*** Opening of Raw data ***

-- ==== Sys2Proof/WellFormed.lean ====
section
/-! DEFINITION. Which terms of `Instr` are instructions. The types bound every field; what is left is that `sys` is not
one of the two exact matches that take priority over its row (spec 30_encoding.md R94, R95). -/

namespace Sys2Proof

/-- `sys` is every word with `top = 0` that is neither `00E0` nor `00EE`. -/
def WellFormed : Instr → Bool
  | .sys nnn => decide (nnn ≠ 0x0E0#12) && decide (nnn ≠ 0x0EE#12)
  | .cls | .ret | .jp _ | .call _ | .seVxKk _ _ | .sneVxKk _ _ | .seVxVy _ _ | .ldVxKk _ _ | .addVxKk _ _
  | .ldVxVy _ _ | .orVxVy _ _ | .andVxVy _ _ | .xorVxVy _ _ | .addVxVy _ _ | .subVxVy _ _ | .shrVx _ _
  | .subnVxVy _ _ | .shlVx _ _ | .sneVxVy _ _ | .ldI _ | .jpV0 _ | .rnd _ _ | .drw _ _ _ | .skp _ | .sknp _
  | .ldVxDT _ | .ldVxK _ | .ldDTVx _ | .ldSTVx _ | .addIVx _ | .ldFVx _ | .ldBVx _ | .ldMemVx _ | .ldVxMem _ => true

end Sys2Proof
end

*** Close of Raw data ***
*** Opening of Raw data ***

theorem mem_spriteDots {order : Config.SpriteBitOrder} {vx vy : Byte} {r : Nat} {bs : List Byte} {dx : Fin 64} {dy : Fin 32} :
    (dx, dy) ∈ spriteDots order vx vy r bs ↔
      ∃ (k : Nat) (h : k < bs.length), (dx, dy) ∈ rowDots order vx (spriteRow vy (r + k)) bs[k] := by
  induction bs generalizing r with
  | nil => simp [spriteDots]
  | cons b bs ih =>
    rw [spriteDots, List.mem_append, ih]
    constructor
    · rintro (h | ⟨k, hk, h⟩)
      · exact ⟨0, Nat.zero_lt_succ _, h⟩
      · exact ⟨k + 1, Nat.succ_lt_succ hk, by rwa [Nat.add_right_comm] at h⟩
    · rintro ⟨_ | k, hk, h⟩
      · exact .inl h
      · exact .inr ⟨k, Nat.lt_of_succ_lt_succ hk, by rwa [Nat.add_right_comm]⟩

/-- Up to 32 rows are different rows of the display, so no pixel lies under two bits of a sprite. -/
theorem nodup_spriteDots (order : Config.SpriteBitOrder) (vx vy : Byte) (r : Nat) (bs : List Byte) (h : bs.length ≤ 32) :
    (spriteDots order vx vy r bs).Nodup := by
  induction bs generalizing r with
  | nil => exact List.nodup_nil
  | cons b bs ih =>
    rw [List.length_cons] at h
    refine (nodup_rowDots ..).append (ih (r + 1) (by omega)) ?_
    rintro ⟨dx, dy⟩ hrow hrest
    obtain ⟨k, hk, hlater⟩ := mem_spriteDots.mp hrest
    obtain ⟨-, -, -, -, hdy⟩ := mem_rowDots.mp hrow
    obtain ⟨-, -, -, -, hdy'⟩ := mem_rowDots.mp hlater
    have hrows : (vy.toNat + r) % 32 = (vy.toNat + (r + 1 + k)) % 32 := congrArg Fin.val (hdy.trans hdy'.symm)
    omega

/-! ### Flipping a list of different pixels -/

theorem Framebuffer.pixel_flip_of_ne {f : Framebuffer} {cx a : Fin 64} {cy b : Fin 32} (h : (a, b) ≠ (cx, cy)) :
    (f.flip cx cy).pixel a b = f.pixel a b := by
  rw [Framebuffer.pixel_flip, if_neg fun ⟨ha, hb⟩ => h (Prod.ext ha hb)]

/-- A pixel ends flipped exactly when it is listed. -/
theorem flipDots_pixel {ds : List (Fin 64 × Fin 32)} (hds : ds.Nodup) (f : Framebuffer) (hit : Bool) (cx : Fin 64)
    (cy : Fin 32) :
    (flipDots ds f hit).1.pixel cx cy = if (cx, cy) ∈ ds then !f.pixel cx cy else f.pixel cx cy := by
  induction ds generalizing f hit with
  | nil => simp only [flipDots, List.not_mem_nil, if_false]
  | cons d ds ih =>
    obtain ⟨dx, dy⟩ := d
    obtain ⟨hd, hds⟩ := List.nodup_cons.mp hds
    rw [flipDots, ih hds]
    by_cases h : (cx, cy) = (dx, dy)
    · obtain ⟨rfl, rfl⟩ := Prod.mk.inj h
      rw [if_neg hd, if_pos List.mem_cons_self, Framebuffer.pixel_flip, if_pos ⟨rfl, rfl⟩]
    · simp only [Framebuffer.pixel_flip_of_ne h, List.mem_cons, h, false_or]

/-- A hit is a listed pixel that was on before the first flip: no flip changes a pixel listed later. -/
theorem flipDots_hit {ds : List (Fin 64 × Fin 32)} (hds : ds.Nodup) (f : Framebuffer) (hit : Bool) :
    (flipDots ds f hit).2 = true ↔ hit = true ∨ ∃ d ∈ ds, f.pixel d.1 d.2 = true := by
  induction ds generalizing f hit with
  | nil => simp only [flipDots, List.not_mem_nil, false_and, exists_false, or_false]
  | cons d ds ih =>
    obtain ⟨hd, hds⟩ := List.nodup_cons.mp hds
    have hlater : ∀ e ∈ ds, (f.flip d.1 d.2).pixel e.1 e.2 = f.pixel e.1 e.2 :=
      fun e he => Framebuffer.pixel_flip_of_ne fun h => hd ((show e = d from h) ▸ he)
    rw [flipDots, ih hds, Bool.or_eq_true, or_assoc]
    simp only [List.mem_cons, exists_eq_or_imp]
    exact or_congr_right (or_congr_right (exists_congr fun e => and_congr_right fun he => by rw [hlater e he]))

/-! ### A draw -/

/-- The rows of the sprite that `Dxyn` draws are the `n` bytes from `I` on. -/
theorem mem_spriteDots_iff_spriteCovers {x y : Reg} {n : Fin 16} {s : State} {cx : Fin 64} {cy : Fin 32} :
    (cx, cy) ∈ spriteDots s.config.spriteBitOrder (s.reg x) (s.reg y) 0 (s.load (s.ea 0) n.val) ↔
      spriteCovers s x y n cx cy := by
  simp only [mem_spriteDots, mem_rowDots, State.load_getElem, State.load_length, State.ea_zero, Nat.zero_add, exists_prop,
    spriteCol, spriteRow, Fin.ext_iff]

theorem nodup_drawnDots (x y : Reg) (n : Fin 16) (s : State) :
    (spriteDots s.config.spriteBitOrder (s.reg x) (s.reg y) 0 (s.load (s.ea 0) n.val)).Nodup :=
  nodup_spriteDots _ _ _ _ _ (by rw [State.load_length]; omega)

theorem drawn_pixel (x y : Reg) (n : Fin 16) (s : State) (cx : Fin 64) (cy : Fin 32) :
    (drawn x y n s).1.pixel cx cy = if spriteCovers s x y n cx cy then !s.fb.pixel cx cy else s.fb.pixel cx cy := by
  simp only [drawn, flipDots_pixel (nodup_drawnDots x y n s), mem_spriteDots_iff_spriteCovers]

*** Close of Raw data ***
*** Opening of Raw data ***

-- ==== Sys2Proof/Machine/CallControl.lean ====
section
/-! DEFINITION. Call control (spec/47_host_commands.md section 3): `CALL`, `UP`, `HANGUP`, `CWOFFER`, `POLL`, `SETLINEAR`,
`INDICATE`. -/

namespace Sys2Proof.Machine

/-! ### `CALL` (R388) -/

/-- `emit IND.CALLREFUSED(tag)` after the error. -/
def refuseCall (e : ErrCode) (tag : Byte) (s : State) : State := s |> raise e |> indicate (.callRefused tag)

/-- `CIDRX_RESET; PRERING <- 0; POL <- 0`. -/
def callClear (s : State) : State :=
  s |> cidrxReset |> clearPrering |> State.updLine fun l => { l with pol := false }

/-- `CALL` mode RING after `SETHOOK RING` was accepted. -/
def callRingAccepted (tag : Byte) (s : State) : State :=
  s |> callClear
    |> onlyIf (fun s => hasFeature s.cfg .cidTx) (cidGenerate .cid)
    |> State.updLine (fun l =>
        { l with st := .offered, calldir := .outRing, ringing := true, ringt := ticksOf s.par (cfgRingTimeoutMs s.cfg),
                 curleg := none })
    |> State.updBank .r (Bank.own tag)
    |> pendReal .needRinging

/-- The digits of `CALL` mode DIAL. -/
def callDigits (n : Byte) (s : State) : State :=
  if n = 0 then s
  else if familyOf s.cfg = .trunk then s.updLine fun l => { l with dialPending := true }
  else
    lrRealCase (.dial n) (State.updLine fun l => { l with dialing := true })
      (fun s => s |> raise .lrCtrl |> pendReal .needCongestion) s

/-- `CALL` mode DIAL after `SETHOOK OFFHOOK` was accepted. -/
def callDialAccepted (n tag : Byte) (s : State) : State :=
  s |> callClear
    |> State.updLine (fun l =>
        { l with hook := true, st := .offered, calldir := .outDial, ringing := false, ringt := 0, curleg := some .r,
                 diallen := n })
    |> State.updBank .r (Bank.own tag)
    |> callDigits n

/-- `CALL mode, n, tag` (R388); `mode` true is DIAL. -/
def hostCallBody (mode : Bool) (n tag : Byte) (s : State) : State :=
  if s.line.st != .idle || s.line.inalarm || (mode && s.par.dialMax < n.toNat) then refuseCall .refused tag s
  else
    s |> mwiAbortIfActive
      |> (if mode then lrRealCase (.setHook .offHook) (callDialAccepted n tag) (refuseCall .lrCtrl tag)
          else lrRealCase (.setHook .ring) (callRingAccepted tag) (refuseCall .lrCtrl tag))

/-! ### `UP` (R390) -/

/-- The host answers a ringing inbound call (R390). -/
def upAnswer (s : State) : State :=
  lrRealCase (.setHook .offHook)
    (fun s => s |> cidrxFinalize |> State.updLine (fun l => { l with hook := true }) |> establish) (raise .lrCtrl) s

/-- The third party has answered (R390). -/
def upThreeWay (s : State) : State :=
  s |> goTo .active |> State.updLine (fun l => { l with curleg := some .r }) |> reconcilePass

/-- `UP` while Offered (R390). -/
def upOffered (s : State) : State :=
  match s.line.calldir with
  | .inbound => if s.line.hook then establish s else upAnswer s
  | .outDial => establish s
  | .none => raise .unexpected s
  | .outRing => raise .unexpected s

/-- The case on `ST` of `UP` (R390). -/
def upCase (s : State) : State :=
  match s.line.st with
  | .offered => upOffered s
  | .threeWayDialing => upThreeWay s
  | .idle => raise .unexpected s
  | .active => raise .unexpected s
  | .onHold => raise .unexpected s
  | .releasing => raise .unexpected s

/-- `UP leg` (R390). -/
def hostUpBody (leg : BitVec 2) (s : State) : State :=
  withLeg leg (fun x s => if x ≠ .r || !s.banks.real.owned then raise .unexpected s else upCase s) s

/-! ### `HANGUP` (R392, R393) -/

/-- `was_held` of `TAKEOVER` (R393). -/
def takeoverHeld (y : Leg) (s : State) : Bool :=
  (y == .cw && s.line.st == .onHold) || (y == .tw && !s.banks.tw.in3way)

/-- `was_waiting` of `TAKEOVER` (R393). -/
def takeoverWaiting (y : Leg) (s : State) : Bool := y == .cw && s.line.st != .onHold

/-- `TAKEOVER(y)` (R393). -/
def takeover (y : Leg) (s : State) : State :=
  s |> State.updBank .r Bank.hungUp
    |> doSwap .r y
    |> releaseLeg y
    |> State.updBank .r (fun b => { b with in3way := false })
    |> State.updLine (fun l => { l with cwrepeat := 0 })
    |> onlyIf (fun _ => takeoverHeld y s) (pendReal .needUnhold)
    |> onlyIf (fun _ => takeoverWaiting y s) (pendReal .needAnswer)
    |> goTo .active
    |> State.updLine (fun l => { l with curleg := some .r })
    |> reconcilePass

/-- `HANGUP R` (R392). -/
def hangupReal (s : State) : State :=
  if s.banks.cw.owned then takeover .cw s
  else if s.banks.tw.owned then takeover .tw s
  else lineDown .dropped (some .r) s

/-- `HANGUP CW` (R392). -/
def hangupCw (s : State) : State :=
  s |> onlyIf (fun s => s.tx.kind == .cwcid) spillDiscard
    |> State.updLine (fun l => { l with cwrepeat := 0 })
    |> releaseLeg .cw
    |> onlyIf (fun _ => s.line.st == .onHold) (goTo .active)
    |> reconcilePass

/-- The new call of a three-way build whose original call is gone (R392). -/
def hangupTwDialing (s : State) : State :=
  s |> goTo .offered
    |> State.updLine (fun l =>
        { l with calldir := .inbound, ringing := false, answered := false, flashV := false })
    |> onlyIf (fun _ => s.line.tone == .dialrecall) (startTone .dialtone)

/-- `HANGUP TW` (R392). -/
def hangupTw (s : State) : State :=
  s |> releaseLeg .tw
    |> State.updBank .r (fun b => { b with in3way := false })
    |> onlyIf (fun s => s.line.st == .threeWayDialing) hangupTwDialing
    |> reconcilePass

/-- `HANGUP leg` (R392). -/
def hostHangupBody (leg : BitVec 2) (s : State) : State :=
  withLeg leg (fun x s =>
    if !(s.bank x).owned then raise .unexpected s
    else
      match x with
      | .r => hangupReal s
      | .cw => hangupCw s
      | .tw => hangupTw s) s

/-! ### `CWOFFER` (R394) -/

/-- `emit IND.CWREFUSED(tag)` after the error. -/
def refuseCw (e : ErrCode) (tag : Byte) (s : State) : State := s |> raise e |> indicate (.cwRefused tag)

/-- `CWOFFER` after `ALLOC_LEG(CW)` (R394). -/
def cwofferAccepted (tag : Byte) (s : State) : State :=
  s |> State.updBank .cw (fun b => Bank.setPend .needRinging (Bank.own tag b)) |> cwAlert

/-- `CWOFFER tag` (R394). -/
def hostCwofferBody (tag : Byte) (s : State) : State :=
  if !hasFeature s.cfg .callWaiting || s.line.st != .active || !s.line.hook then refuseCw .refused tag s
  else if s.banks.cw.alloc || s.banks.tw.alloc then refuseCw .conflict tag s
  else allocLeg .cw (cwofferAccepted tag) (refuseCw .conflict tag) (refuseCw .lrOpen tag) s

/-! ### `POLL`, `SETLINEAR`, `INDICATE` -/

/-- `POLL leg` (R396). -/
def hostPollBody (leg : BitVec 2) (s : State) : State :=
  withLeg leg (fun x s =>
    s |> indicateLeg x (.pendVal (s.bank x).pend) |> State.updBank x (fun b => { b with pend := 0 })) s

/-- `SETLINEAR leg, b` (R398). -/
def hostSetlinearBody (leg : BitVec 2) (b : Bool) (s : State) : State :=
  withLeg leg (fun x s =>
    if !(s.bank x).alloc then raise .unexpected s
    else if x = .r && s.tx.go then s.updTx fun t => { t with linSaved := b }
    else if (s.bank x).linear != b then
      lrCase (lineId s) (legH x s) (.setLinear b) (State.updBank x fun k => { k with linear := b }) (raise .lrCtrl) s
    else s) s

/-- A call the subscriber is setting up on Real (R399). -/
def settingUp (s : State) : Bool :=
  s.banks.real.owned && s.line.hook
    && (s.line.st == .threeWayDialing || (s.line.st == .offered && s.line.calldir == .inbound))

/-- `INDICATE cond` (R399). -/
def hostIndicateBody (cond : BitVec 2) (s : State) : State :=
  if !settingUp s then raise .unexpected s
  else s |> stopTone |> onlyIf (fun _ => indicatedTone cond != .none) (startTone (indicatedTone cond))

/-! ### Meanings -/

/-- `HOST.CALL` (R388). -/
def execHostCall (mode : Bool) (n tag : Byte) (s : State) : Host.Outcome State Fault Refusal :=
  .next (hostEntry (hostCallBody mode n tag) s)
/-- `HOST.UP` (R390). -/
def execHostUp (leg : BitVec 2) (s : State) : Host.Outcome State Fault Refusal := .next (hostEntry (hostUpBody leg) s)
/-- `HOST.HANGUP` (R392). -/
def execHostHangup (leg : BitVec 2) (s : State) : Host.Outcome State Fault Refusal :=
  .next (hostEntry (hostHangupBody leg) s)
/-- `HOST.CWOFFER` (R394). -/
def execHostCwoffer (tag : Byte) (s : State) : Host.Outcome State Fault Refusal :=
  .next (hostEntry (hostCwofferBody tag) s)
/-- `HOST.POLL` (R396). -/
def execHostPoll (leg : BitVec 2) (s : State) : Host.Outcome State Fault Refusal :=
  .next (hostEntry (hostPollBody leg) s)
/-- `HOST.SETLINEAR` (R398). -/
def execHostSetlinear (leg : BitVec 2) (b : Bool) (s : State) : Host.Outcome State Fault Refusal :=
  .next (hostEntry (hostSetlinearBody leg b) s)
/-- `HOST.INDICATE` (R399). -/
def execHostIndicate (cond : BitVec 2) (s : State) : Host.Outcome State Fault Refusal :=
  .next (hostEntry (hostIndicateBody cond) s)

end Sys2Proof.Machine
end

*** Close of Raw data ***

• _Task objective_: Please copy, exactly as written, every line in the listing above from the line with "call (R390). -/" up to and including the line with "def hangupCw (s".

• _Written solution_:
/-- The host answers a ringing inbound call (R390). -/
def upAnswer (s : State) : State :=
  lrRealCase (.setHook .offHook)
    (fun s => s |> cidrxFinalize |> State.updLine (fun l => { l with hook := true }) |> establish) (raise .lrCtrl) s

/-- The third party has answered (R390). -/
def upThreeWay (s : State) : State :=
  s |> goTo .active |> State.updLine (fun l => { l with curleg := some .r }) |> reconcilePass

/-- `UP` while Offered (R390). -/
def upOffered (s : State) : State :=
  match s.line.calldir with
  | .inbound => if s.line.hook then establish s else upAnswer s
  | .outDial => establish s
  | .none => raise .unexpected s
  | .outRing => raise .unexpected s

/-- The case on `ST` of `UP` (R390). -/
def upCase (s : State) : State :=
  match s.line.st with
  | .offered => upOffered s
  | .threeWayDialing => upThreeWay s
  | .idle => raise .unexpected s
  | .active => raise .unexpected s
  | .onHold => raise .unexpected s
  | .releasing => raise .unexpected s

/-- `UP leg` (R390). -/
def hostUpBody (leg : BitVec 2) (s : State) : State :=
  withLeg leg (fun x s => if x ≠ .r || !s.banks.real.owned then raise .unexpected s else upCase s) s

/-! ### `HANGUP` (R392, R393) -/

/-- `was_held` of `TAKEOVER` (R393). -/
def takeoverHeld (y : Leg) (s : State) : Bool :=
  (y == .cw && s.line.st == .onHold) || (y == .tw && !s.banks.tw.in3way)

/-- `was_waiting` of `TAKEOVER` (R393). -/
def takeoverWaiting (y : Leg) (s : State) : Bool := y == .cw && s.line.st != .onHold

/-- `TAKEOVER(y)` (R393). -/
def takeover (y : Leg) (s : State) : State :=
  s |> State.updBank .r Bank.hungUp
    |> doSwap .r y
    |> releaseLeg y
    |> State.updBank .r (fun b => { b with in3way := false })
    |> State.updLine (fun l => { l with cwrepeat := 0 })
    |> onlyIf (fun _ => takeoverHeld y s) (pendReal .needUnhold)
    |> onlyIf (fun _ => takeoverWaiting y s) (pendReal .needAnswer)
    |> goTo .active
    |> State.updLine (fun l => { l with curleg := some .r })
    |> reconcilePass

/-- `HANGUP R` (R392). -/
def hangupReal (s : State) : State :=
  if s.banks.cw.owned then takeover .cw s
  else if s.banks.tw.owned then takeover .tw s
  else lineDown .dropped (some .r) s

/-- `HANGUP CW` (R392). -/
def hangupCw (s : State) : State :=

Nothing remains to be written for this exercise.